Apoptosis in androgen-independent mouse mammary tumor cells induced by 5-fluorodeoxyuridine but not by androgen withdrawal.

Androgen-dependent tumors eventually progress to independent tumors after androgen withdrawal. Androgen-dependent SC 115 cells could not grow in serum free culture without testosterone. Androgen-independent CS 2 cells, however, could grow whether androgen was present in the media or not. Based upon the temporal sequence of DNA fragmentation, morphological changes and loss of cell viability, androgen withdrawal did not induce the programmed cell death (apoptosis) of CS 2 cells in serum free culture. However, CS 2 cells as well as SC 115 cells retained the ability to undergo apoptosis with 5-fluorodeoxyuridine (FUdR) treatment. Northern blot analysis was used to identify a series of genes and whether the expressions of these per cell changed during apoptotic pathway (i.e. testosterone repressed prostatic message-2; TRPM-2, transforming growth factor-beta 1; TGF-beta 1, glucose regulated 78 kilodalton protein; GRP-78).
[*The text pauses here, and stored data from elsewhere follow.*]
/-! ### Descriptors and checks (R161 to R163, R570) -/

/-- A leg descriptor (Table 4-3). -/
def legParse (l : List Byte) : LegDesc :=
  { family := leAt l 0 1
    port := leAt l 1 1
    vlan := leAt l 2 2 % 4096
    pcp := leAt l 2 2 / 8192
    localUdp := leAt l 4 2
    remoteUdp := leAt l 6 2
    localIp := (l.drop 8).take 16
    remoteIp := (l.drop 24).take 16
    nextHop := beAt l 40 6
    dscp := leAt l 46 1
    profile := leAt l 47 1
    keyIn := leAt l 48 2
    keyOut := leAt l 50 2
    qMedia := leAt l 52 2
    qRepair := leAt l 54 2
    consent := leBits l 56 1 0 1 == 1
    srtp := leBits l 56 1 1 1 == 1
    fb8888 := leBits l 56 1 2 1 == 1
    rsize := leBits l 56 1 3 1 == 1
    extMid := leAt l 57 1
    extRid := leAt l 58 1
    extRrid := leAt l 59 1
    extDd := leAt l 60 1
    ufragLocal := (l.drop 64).take 16
    ufragRemote := (l.drop 80).take 16
    pwdLocal := (l.drop 96).take 64
    pwdRemote := (l.drop 160).take 64 }

/-- Two legs have the same 5-tuple and VLAN (R163). -/
def LegDesc.same (a b : LegDesc) : Bool :=
  a.family == b.family && a.vlan == b.vlan && a.localUdp == b.localUdp && a.remoteUdp == b.remoteUdp && decide (a.localIp = b.localIp) &&
  decide (a.remoteIp = b.remoteIp)

/-- A queue is bound to something other than leg `l`. -/
def Dev.queueTaken (d : Dev) (k l : Nat) : Bool :=
  let q := d.queue k
  decide (q.bind = .stream) || (decide (q.bind = .leg) && q.obj != l)

/-- The direction a slot's keys set; an EMPTY slot has none (R570). -/
def KeySlot.dir (s : KeySlot) : Option Bool :=
  match s.current, s.pending with
  | some h, _ => some h.egress
  | none, some h => some h.egress
  | none, none => none

/-- The checks of a descriptor for leg `l` of a realm (R162, R163, R570). Reserved bytes must be 0 (log entry 23). -/
def legDescChecks (b : List Byte) (l realm : Nat) (d : Dev) : List Chk :=
  let x := legParse b
  let qm := resolveQ x.qMedia l false
  let qr := resolveQ x.qRepair l true
  [denied ((decide (qm < 8192) && (d.queue qm).realm != realm) || (decide (qr < 8192) && (d.queue qr).realm != realm)),
   denied (x.srtp && (decide (x.keyIn < 16384) && d.slotOwner x.keyIn != realm || decide (x.keyOut < 16384) && d.slotOwner x.keyOut != realm)),
   denied (!x.srtp && realm != 0),
   badDesc 0 (x.family != 4 && x.family != 6), badDesc 1 (decide (8 ≤ x.port)),
   badDesc 2 (leBits b 2 2 12 1 != 0 || d.legs.legs.any (fun e => e.1 != l && decide (e.2.state ≠ .idle) && e.2.desc.same x)),
   badDesc 8 (x.family == 4 && (x.localIp.drop 4).any (· != 0)), badDesc 24 (x.family == 4 && (x.remoteIp.drop 4).any (· != 0)),
   badDesc 46 (decide (64 ≤ x.dscp)), badDesc 47 (decide (16 ≤ x.profile)),
   badDesc 48 (x.srtp && (decide (16384 ≤ x.keyIn) || decide ((d.slot x.keyIn).dir = some true) || d.slotNamed x.keyIn (some l))),
   badDesc 50 (x.srtp && (decide (16384 ≤ x.keyOut) || decide ((d.slot x.keyOut).dir = some false) || d.slotNamed x.keyOut (some l) || x.keyIn == x.keyOut)),
   badDesc 52 (decide (8192 ≤ qm) || d.queueTaken qm l), badDesc 54 (decide (8192 ≤ qr) || d.queueTaken qr l || qm == qr),
   badDesc 56 (leBits b 56 1 4 4 != 0), badDesc 61 (leAt b 61 3 != 0), badDesc 224 ((b.drop 224).any (· != 0))]

/-- A leg named by a command: it must belong to the command's realm (R79, R160); any realm may name an IDLE one where `idle` (R858). -/
def legDenied (idle : Bool) (c : HostCmd) (l : Nat) (s : State) : Chk :=
  denied (c.realm != 0 && decide (l < 4096) &&
    (if (s.dev.leg l).state = .idle then !idle else (s.dev.leg l).realm != c.realm))

/-- A leg in one of the states a command is allowed in (R88). -/
def legIn (l : Nat) (s : State) (ok : List LegState) : Chk :=
  conflict (s.dev.leg l).state.code (!ok.contains (s.dev.leg l).state)

/-- The states of Table 4-2's "KEYED, ACTIVE, HELD". -/
def legLive : List LegState := [.keyed, .active, .held]

/-- A state change traced (Table 17-5). -/
def Dev.moveLeg (d : Dev) (l : Nat) (st : LegState) (cause : Nat) : Dev :=
  let old := (d.leg l).state
  (d.onLeg l (fun x => { x with state := st })).trace 1 0x0104 (0x180 + l % 64)
    (fmk 0 13 l ||| fmk 16 4 old.code ||| fmk 20 4 st.code) (fmk 0 8 cause) l

/-- The boundary at which a command takes effect. -/
def boundaryOf (d : Dev) : Time := effectEpoch d * msT

/-! ### LEG_OPEN to LEG_QUERY -/

/-- The owner of a conference that some leg out of IDLE still holds (R858). -/
def Dev.confOwner (d : Dev) (c : Nat) : Option Nat := tabGetD none d.legs.confOwner c

/-- LEG_OPEN. -/
def legOpenSpec : OpSpec where
  opcode := 0x0200
  args := [(0, 4), (8, 8)]
  capture := fun c d => capturePinned d c.realm (c.arg 8 8) 256
  checks := fun c s => [legDenied true c (c.arg 0 2) s,
    denied (c.realm != 0 && (match s.dev.confOwner (c.arg 2 2) with | some r => r != c.realm | none => false)),
    badArg 0 (decide (4096 ≤ c.arg 0 2)), badArg 2 (decide (512 ≤ c.arg 2 2)), badArg 8 (c.arg 8 8 % 64 != 0), legIn (c.arg 0 2) s [.idle]]
  dchecks := fun c l s => legDescChecks l (c.arg 0 2) c.realm s.dev
  run := devRun fun c l _ d =>
    let i := c.arg 0 2
    let x := legParse l
    let d := d.moveLeg i .keyed 0
    let d := d.setLeg i { state := .keyed, realm := c.realm, conf := c.arg 2 2, desc := x }
    let d := { d with legs := { d.legs with confOwner :=
      if (d.confOwner (c.arg 2 2)).isNone then tabPutD none d.legs.confOwner (c.arg 2 2) (some c.realm) else d.legs.confOwner } }
    ((d.bindQueue (d.mediaQ i) .leg i x.port).bindQueue (d.repairQ i) .leg i x.port).okNow 0

/-- The row LEG_OPEN. -/
def execLegOpen (c : HostCmd) (s : State) : Host.Outcome State Fault Refusal := .next (runCmd legOpenSpec c s)

/-- Playout of a leg's audio streams starts anew with the next packet (R369). -/
def Dev.restartPlayout (d : Dev) (l : Nat) : Dev :=
  { d with audio := { d.audio with play := tabMapD {} d.audio.play (fun k p => if k / 16 = l then { p with started := false } else p) } }

/-- LEG_START (R159, R178, R196). -/
def legStartSpec : OpSpec where
  opcode := 0x0201
  args := [(0, 2)]
  checks := fun c s => [legDenied false c (c.arg 0 2) s, badArg 0 (decide (4096 ≤ c.arg 0 2)), legIn (c.arg 0 2) s [.keyed],
    noRes (!bit (s.dev.reg pgLegs 0x060) 0)]
  run := devRun fun c _ _ d =>
    let l := c.arg 0 2
    let b := boundaryOf d
    let d := d.moveLeg l .active 0
    let d := d.onLeg l (fun x => { x with
      est := ((d.legProf l 0x08 0 32 * 1000 : Nat) : Int)
      verdict := .steady
      lastReport := b
      holdUntil := b
      baseHist := []
      consentFrom := b
      nextConsent := b
      stunIds := []
      nextRtcp := b + d.legProf l 0x30 32 16 * msT
      nextFb := b + d.legProf l 0x30 16 16 * msT })
    (d.restartPlayout l).okNow 0

/-- The row LEG_START. -/
def execLegStart (c : HostCmd) (s : State) : Host.Outcome State Fault Refusal := .next (runCmd legStartSpec c s)

/-- LEG_HOLD. -/
def legHoldSpec : OpSpec where
  opcode := 0x0202
  args := [(0, 2)]
  checks := fun c s => [legDenied false c (c.arg 0 2) s, badArg 0 (decide (4096 ≤ c.arg 0 2)), legIn (c.arg 0 2) s [.active]]
  run := devRun fun c _ _ d =>
    let l := c.arg 0 2
    ((d.moveLeg l .held 0).onLeg l (fun x => { x with expired := false })).okNow 0

/-- The row LEG_HOLD. -/
def execLegHold (c : HostCmd) (s : State) : Host.Outcome State Fault Refusal := .next (runCmd legHoldSpec c s)

/-- Feedback of a leg dropped (R178). -/
def Leg.dropFeedback (x : Leg) : Leg := { x with fbReports := 0, fbLost := 0, fbRecv := 0, fbDelays := [], rrFrac := none }

/-- LEG_RESUME (R159, R178). -/
def legResumeSpec : OpSpec where
  opcode := 0x0203
  args := [(0, 2)]
  checks := fun c s => [legDenied false c (c.arg 0 2) s, badArg 0 (decide (4096 ≤ c.arg 0 2)), legIn (c.arg 0 2) s [.held]]
  run := devRun fun c _ _ d =>
    let l := c.arg 0 2
    let b := boundaryOf d
    let d := d.moveLeg l .active 0
    let d := d.onLeg l (fun x => { x.dropFeedback with lastReport := b, consentFrom := if x.expired then b else x.consentFrom, expired := false })
    (d.restartPlayout l).okNow 0

/-- The row LEG_RESUME. -/
def execLegResume (c : HostCmd) (s : State) : Host.Outcome State Fault Refusal := .next (runCmd legResumeSpec c s)

/-- LEG_CLOSE: the leg drains for at most 20 ms (Table 4-1). -/
def legCloseSpec : OpSpec where
  opcode := 0x0204
  args := [(0, 2)]
  checks := fun c s => [legDenied false c (c.arg 0 2) s, badArg 0 (decide (4096 ≤ c.arg 0 2)), legIn (c.arg 0 2) s legLive]
  run := devRun fun c _ _ d =>
    let l := c.arg 0 2
    ((d.moveLeg l .draining 0).onLeg l (fun x => { x with drainAt := d.now + 20 * msT }), .later l 0)

/-- The row LEG_CLOSE. -/
def execLegClose (c : HostCmd) (s : State) : Host.Outcome State Fault Refusal := .next (runCmd legCloseSpec c s)

/-- A DRAINING leg becomes CLOSED when its queues are empty or 20 ms have passed; what they hold is discarded and counted (R158), and
every need on it is cleared (R186). -/
def Dev.legDrainEnd (d : Dev) (l : Nat) : Dev :=
  let x := d.leg l
  let n := (d.queue (d.mediaQ l)).frames.length + (d.queue (d.repairQ l)).frames.length
  if x.state ≠ .draining ∨ (n ≠ 0 ∧ d.now < x.drainAt) then d
  else
    let d := (d.discardQueue (d.mediaQ l)).discardQueue (d.repairQ l)
    let d := d.moveLeg l .closed 2
    let d := d.onLeg l (fun y => { y with
      discarded := n
      streams := tabMapD none y.streams (fun _ s => s.map (fun t => { t with need := { t.need with since := none, request := false, tainted := false } })) })
    d.finish 0x0204 l .ok (satN 65535 n) d.short

/-- The row LEG_DRAIN_END. -/
def execLegDrainEnd (l : Nat) (s : State) : Host.Outcome State Fault Refusal := .next (s.actReady (fun d => d.legDrainEnd l))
Although the expression of these genes was increased in SC 115 cells after androgen depletion, none of the genes were induced by androgen withdrawal in CS 2 cells. During the apoptotic process induced by FUdR, mRNA expression of these genes was increased in CS 2 cells as well as in SC 115 cells. These results demonstrate that androgen-independent CS 2 cells do not undergo apoptosis induced by androgen withdrawal, but retain the ability to undergo apoptosis by FUdR. The apoptotic pathway is same whether the cells are androgen-dependent or independent.